The first aspect of this is the largest maps yet. Arabia, the Italian Alps, and the muddy fields of France from the western front have already been confirmed and are just as destructible as anything we’ve seen before. Massive battleships can pepper coastlines and reduce them to clusters of smoldering craters, while tanks can rolls through narrow alleyways in urban France, leaving buildings in heaps of rubble behind them. One unique vehicle, though, will be cavalry horses. Riding horses can provide speed in multiplayer, while also giving players access to places normal vehicles cannot get to.

The battle for air supremacy has also taken a distinct turn in Battlefield 1. You can try to channel your inner Red Baron (the pilot, not the pizza) by hopping into biplanes. Some of these old-school aircraft will also offer players a chance to dominate with friends, as they’ll seat two people, meaning one person will pilot while the other will man the guns. Whether or not you can accidentally shoot your own plane like in Indiana Jones and the Last Crusade is yet to be seen.

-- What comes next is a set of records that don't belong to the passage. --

@[simp] theorem swapDone_pwr : (swapDone sn d).pwr = d.pwr := by
  unfold swapDone
  split
  all_goals simp

@[simp] theorem serveResync_pwr (r : Nat) : (serveResync r sn d).pwr = d.pwr := by
  simp only [serveResync]
  repeat' split
  all_goals simp_all

@[simp] theorem serveUnhold_pwr (r : Nat) : (serveUnhold r sn d).pwr = d.pwr := by
  simp only [serveUnhold]
  repeat' split
  all_goals simp_all

/-! ### Translation and the arbiter (chapter 14) -/

@[simp] theorem onDma_pwr (f : Dma → Dma) : (onDma d f).pwr = d.pwr := rfl
@[simp] theorem askTrans_pwr (a : Nat) : (askTrans d a).pwr = d.pwr := rfl

@[simp] theorem resumeRing_pwr (r : Nat) : (resumeRing d r).pwr = d.pwr := by
  unfold resumeRing
  dsimp only
  split
  all_goals simp

@[simp] theorem sendReqs_pwr : (sendReqs d).pwr = d.pwr := by simp [sendReqs]
@[simp] theorem failAccess_pwr (code page r : Nat) : (failAccess sn code page d r).pwr = d.pwr := by simp [failAccess]

@[simp] theorem pauseRing_pwr (r : Nat) : (pauseRing d r).pwr = d.pwr := by
  unfold pauseRing
  dsimp only
  repeat' split
  all_goals simp

@[simp] theorem transFault_pwr (r : Fin 41) (page : Nat) (w : Bool) : (transFault sn d r page w).pwr = d.pwr := by simp [transFault]

@[simp] theorem transCpl_pwr (c : TransCpl) : (transCpl c sn d).pwr = d.pwr := by
  unfold transCpl
  dsimp only
  repeat' split
  all_goals simp

@[simp] theorem takeReqs_pwr (page : Nat) : (takeReqs d page).2.pwr = d.pwr := by simp [takeReqs]
@[simp] theorem failReqs_pwr (code : Nat) (rs : List PageReq) : (failReqs sn code rs d).pwr = d.pwr := by simp [failReqs]

@[simp] theorem prgResponse_pwr (page code : Nat) : (prgResponse page code sn d).pwr = d.pwr := by
  unfold prgResponse
  dsimp only
  split
  · rfl
  · refine pwr_ite ?_ (pwr_ite (by simp) (by simp))
    exact (foldl_pwr (fun _ _ => foldl_pwr (fun _ _ => by simp) _ _) _ _).trans (by simp)

@[simp] theorem priTimeout_pwr (page : Nat) : (priTimeout page sn d).pwr = d.pwr := by simp [priTimeout]
@[simp] theorem priEnable_pwr (on : Bool) : (priEnable on sn d).pwr = d.pwr := by simp [priEnable]
@[simp] theorem invalidate_pwr (addr size : Nat) : (invalidate addr size d).pwr = d.pwr := rfl
@[simp] theorem invalidated_pwr : (invalidated d).pwr = d.pwr := by simp [invalidated]
@[simp] theorem badRead_pwr (r : Nat) (e : ReadEnd) : (badRead r e sn d).pwr = d.pwr := by simp [badRead]
@[simp] theorem readRetry_pwr (r : Nat) : (readRetry r d).pwr = d.pwr := by simp [readRetry]
@[simp] theorem atsEnable_pwr (on : Bool) : (atsEnable on d).pwr = d.pwr := by simp [atsEnable]
@[simp] theorem msiFlush_pwr : (msiFlush d).pwr = d.pwr := by simp [msiFlush]
@[simp] theorem arbChange_pwr : (arbChange d).pwr = d.pwr := by simp [arbChange]
@[simp] theorem arbWindow_pwr : (arbWindow d).pwr = d.pwr := rfl
@[simp] theorem backoffBits_pwr : (backoffBits d).pwr = d.pwr := rfl
@[simp] theorem arbApply_pwr (g : GrantIn) (r : Fin 8) : (arbApply g r d).pwr = d.pwr := by simp [arbApply]

@[simp] theorem arbGrant_pwr (g : GrantIn) : (arbGrant g d).pwr = d.pwr := by
  unfold arbGrant
  dsimp only
  repeat' split
  all_goals simp

@[simp] theorem backoffEnd_pwr (r : Fin 8) : (backoffEnd r d).pwr = d.pwr := rfl
@[simp] theorem dlDown_pwr : (dlDown d).pwr = d.pwr := by simp [dlDown]
@[simp] theorem hostLinkUp_pwr : (hostLinkUp d).pwr = d.pwr := by simp [hostLinkUp]
@[simp] theorem busMaster_pwr (on : Bool) : (busMaster on d).pwr = d.pwr := by simp [busMaster]
@[simp] theorem recoveryEnd_pwr : (recoveryEnd d).pwr = d.pwr := by simp [recoveryEnd]
@[simp] theorem freezePort_pwr (on : Bool) : (freezePort on d).pwr = d.pwr := by simp [freezePort]
@[simp] theorem drained_pwr : (drained d).pwr = d.pwr := by simp [drained]

/-! ### Monitoring (chapter 17) -/

@[simp] theorem onPm_pwr (f : Pm → Pm) : (onPm d f).pwr = d.pwr := rfl

@[simp] theorem foldObj_pwr (lost : Bool) (x : Second) (k : Nat) : (foldObj lost sn x d k).pwr = d.pwr := by
  unfold foldObj
  split
  all_goals simp

@[simp] theorem foldSecond_pwr (lost : Bool) (x : Second) : (foldSecond lost sn d x).pwr = d.pwr := by simp [foldSecond]
@[simp] theorem foldQueue_pwr : (foldQueue sn d).pwr = d.pwr := by simp [foldQueue]

@[simp] theorem secondEnd_pwr (at' : SN) (tod day : Nat) (cut : Option (Bool × Bool)) : (secondEnd at' tod day cut sn d).pwr = d.pwr := by
  simp [secondEnd]

@[simp] theorem pmSecond_pwr : (pmSecond sn d).pwr = d.pwr := by simp [pmSecond]

@[simp] theorem pmSecLost_pwr (n : Nat) : (pmSecLost n sn d).pwr = d.pwr := by
  unfold pmSecLost
  dsimp only
  split
  all_goals simp

@[simp] theorem legacyPage_pwr : (legacyPage sn d).pwr = d.pwr := by
  unfold legacyPage
  refine pwr_ite rfl ?_
  dsimp only
  split
  · simp
  · rw [onPm_pwr]
    exact (foldl_pwr (fun _ _ => foldl_pwr (fun _ _ => by simp) _ _) _ _).trans ((foldl_pwr (fun _ _ => by simp) _ _).trans (by simp))

@[simp] theorem pmAligned_pwr : (pmAligned sn d).pwr = d.pwr := by
  unfold pmAligned
  split
  all_goals simp

@[simp] theorem servePmConfig_pwr (r : Nat) : (servePmConfig r sn d).pwr = d.pwr := by
  unfold servePmConfig
  dsimp only
  repeat' split
  all_goals simp

@[simp] theorem servePmDump_pwr (r : Nat) : (servePmDump r sn d).pwr = d.pwr := by
  unfold servePmDump
  dsimp only
  repeat' split
  all_goals simp

@[simp] theorem servePmAlign_pwr (r : Nat) : (servePmAlign r sn d).pwr = d.pwr := by
  unfold servePmAlign
  dsimp only
  repeat' split
  all_goals simp

@[simp] theorem pmSnapshot_pwr : (pmSnapshot sn d).pwr = d.pwr := by
  unfold pmSnapshot
  dsimp only
  repeat' split
  all_goals simp

@[simp] theorem dumpDone_pwr (m : Dump) (omitted : Nat) : (dumpDone sn m omitted d).pwr = d.pwr := rfl

@[simp] theorem pmRecord_pwr (pmd : Nat) : (pmRecord pmd sn d).pwr = d.pwr := by
  unfold pmRecord
  dsimp only
  repeat' split
  all_goals simp

@[simp] theorem omissionRecord_pwr (pmd : Nat) : (omissionRecord pmd sn d).pwr = d.pwr := by
  unfold omissionRecord
  dsimp only
  repeat' split
  all_goals simp

@[simp] theorem perfSnap_pwr : (perfSnap d).pwr = d.pwr := rfl

/-! ### Registers (chapter 21) -/

@[simp] theorem clearWord_pwr (a : Nat) : (clearWord d a).pwr = d.pwr := by simp [clearWord]

@[simp] theorem readWords_pwr (lock insp : Bool) (a n : Nat) : (readWords lock insp a n d).2.pwr = d.pwr := by
  induction n generalizing a d with
  | zero => rfl
  | succ n ih =>
    unfold readWords
    exact (ih _ _).trans (by simp)

@[simp] theorem regRead_pwr (m : Master) (addr n : Nat) (lock : Bool) : (regRead m addr n lock d).pwr = d.pwr := by
  unfold regRead
  exact pwr_ite rfl (pwr_ite (by simp) (by simp))

/-- A bar on a field sets a bit of a status word. -/
theorem writeBar_pwr {f : Fld} {i v : Nat} {g : Dev → Dev} (h : writeBar d f i v = some g) (e : Dev) : (g e).pwr = e.pwr := by
  have hbar {p : Prop} [Decidable p] {x : Dev → Dev} (hx : ∀ e, (x e).pwr = e.pwr) (h : (if p then none else some x) = some g) :
      (g e).pwr = e.pwr := by
    split at h
    · exact nomatch h
    · exact Option.some.inj h ▸ hx e
  have hbar' {p : Prop} [Decidable p] {x : Dev → Dev} (hx : ∀ e, (x e).pwr = e.pwr) (h : (if p then some x else none) = some g) :
      (g e).pwr = e.pwr := by
    split at h
    · exact Option.some.inj h ▸ hx e
    · exact nomatch h
  unfold writeBar at h
  split at h
  · exact hbar (fun e => foldl_pwr (fun _ _ => by simp) _ e) h
  · split at h
    · exact hbar (fun e => wrB_pwr ..) h
    · split at h
      · exact hbar (fun e => wrB_pwr ..) h
      · split at h
        · exact nomatch h
        · split at h
          · exact hbar' (fun e => wrB_pwr ..) h
          · split at h
            · exact hbar' (fun e => wrB_pwr ..) h
            · split at h
              · exact hbar (fun e => wrB_pwr ..) h
              · split at h
                · exact hbar' (fun e => wrB_pwr ..) h
                · exact nomatch h

@[simp] theorem storeFld_pwr (lock : Bool) (f : Fld) (i v : Nat) : (storeFld lock d f i v).pwr = d.pwr := by
  unfold storeFld
  refine pwr_ite rfl ?_
  split
  · rfl
  · rfl
  · exact wr_pwr ..
  · rfl
  · refine pwr_ite rfl ?_
    split
    next g hg => exact writeBar_pwr d hg d
    next => exact pwr_ite (by simp) (by simp)

@[simp] theorem afterWrite_pwr (a ns : Nat) (o : Dev) : (afterWrite a sn ns o d).pwr = d.pwr := by
  unfold afterWrite
  extract_lets chg hit on d₁ d₂ d₃ d₄ d₅ d₆ d₇ d₈
  have hhit (f : Fld) (g : Nat → Dev → Dev) (hg : ∀ i d, (g i d).pwr = d.pwr) (d : Dev) : (hit f g d).pwr = d.pwr := by
    simp only [hit]
    split
    · exact hg _ _
    · rfl
  have hon (f : Fld) (g : Nat → Dev → Dev) (hg : ∀ i d, (g i d).pwr = d.pwr) (d : Dev) : (on f g d).pwr = d.pwr := by
    simp only [on]
    split
    · exact hg _ _
    · rfl
  clear_value hit on
  have h₁ : d₁.pwr = d.pwr := hhit _ _ (fun i d => by split <;> simp) d
  have h₂ : d₂.pwr = d.pwr := (hon _ _ (fun i d => laneEval_pwr ..) d₁).trans h₁
  have h₃ : d₃.pwr = d.pwr := (hon _ _ (fun i d => modDeg_pwr ..) d₂).trans h₂
  have h₄ : d₄.pwr = d.pwr := (hon _ _ (fun i d => modCand_pwr ..) d₃).trans h₃
  have h₅ : d₅.pwr = d.pwr := pwr_ite ((candEval_pwr ..).trans h₄) h₄
  have h₆ : d₆.pwr = d.pwr := (hhit _ _ (fun i d => by split <;> simp) d₅).trans h₅
  have h₇ : d₇.pwr = d.pwr := (hon _ _ (fun i d => msiFlush_pwr ..) d₆).trans h₆
  have h₈ : d₈.pwr = d.pwr := (hon _ _ (fun i d => arbChange_pwr ..) d₇).trans h₇
  exact (hon _ _ (fun i d => by split <;> simp) d₈).trans h₈

@[simp] theorem writeWord_pwr (a : Nat) (v : W32) (ns : Nat) (lock : Bool) : (writeWord a v ns lock sn d).pwr = d.pwr := by
  simp [writeWord]

@[simp] theorem putWord_pwr (a : Nat) (v : W32) (ns : Nat) (lock : Bool) : (putWord a v ns lock sn d).pwr = d.pwr := by simp [putWord]

@[simp] theorem regWrite_pwr (m : Master) (addr : Nat) (data : List (W32 × BitVec 4)) (ns : Nat) (lock : Bool) :
    (regWrite m addr data ns lock sn d).pwr = d.pwr := by
  unfold regWrite
  dsimp only
  repeat' split
  all_goals simp

/-! ### Power (chapter 19) -/

@[simp] theorem railBits_pwr (m : BitVec 6) : (railBits d m).pwr = d.pwr := rfl
@[simp] theorem wakeSrc_pwr (m : BitVec 5) : (wakeSrc d m).pwr = d.pwr := rfl
@[simp] theorem acceptEntry_core (t : SN) (kind : Nat) : (acceptEntry t kind sn d).pwr.core = d.pwr.core := by simp [acceptEntry]
@[simp] theorem refuseEntry_core (why : Nat) : (refuseEntry why sn d).pwr.core = d.pwr.core := by simp [refuseEntry]
@[simp] theorem stbyReq_core (ns : Nat) : (stbyReq ns sn d).pwr.core = d.pwr.core := by simp [stbyReq]

@[simp] theorem lpPropose_core (t : SN) : (lpPropose t sn d).pwr.core = d.pwr.core := by
  simp only [lpPropose]
  repeat' split
  all_goals simp_all

@[simp] theorem lpReply_core (agree : Bool) : (lpReply agree sn d).pwr.core = d.pwr.core := by
  unfold lpReply
  split
  all_goals simp

@[simp] theorem lpTimeout_core : (lpTimeout sn d).pwr.core = d.pwr.core := by
  unfold lpTimeout
  split
  all_goals simp

@[simp] theorem entryTick_core : (entryTick sn d).pwr.core = d.pwr.core := by
  have htx (l : List Nat) (d : Dev) :
      (l.foldl (fun d n => if rxSt (txSet d n 0) n = 0 then txSet d n 0 else rxSet (txSet d n 0) n 1) d).pwr = d.pwr :=
    foldl_pwr (fun d n => pwr_ite (txSet_pwr ..) ((rxSet_pwr ..).trans (txSet_pwr ..))) l d
  have hquad (l : List Nat) (d : Dev) :
      (l.foldl (fun d q => wrB (wr d F.LNE_QUAD_STATUS_PWR q 0) F.LNE_QUAD_STATUS_PLL_LOCK q false) d).pwr = d.pwr :=
    foldl_pwr (fun d q => by simp) l d
  unfold entryTick
  split
  · rfl
  · split
    · rfl
    · simp only [onPwr_pwr, hquad, htx]

@[simp] theorem avsLoop_pwr (procs : List (BitVec 12)) : (avsLoop procs sn d).pwr = d.pwr := by
  unfold avsLoop
  dsimp only
  repeat' split
  all_goals simp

The core of Battlefield 1‘s multiplayer, though, will remain with the troops on the ground. Players will be able to choose from one of four classes: Assault, Medic, Scout, and Support. Assault is great for taking out enemy vehicles, Medics are the healing experts, Scouts specialize in picking off single targets with sniper rifles or the like, and Support uses heavy guns to mow down infantry that cross their path. There are also vehicle-specific classes being introduced for the first time, like tank drivers and biplane pilots. While anyone can drive vehicles in multiplayer just like in previous games, these special classes will get boosts if piloting their vehicle of expertise.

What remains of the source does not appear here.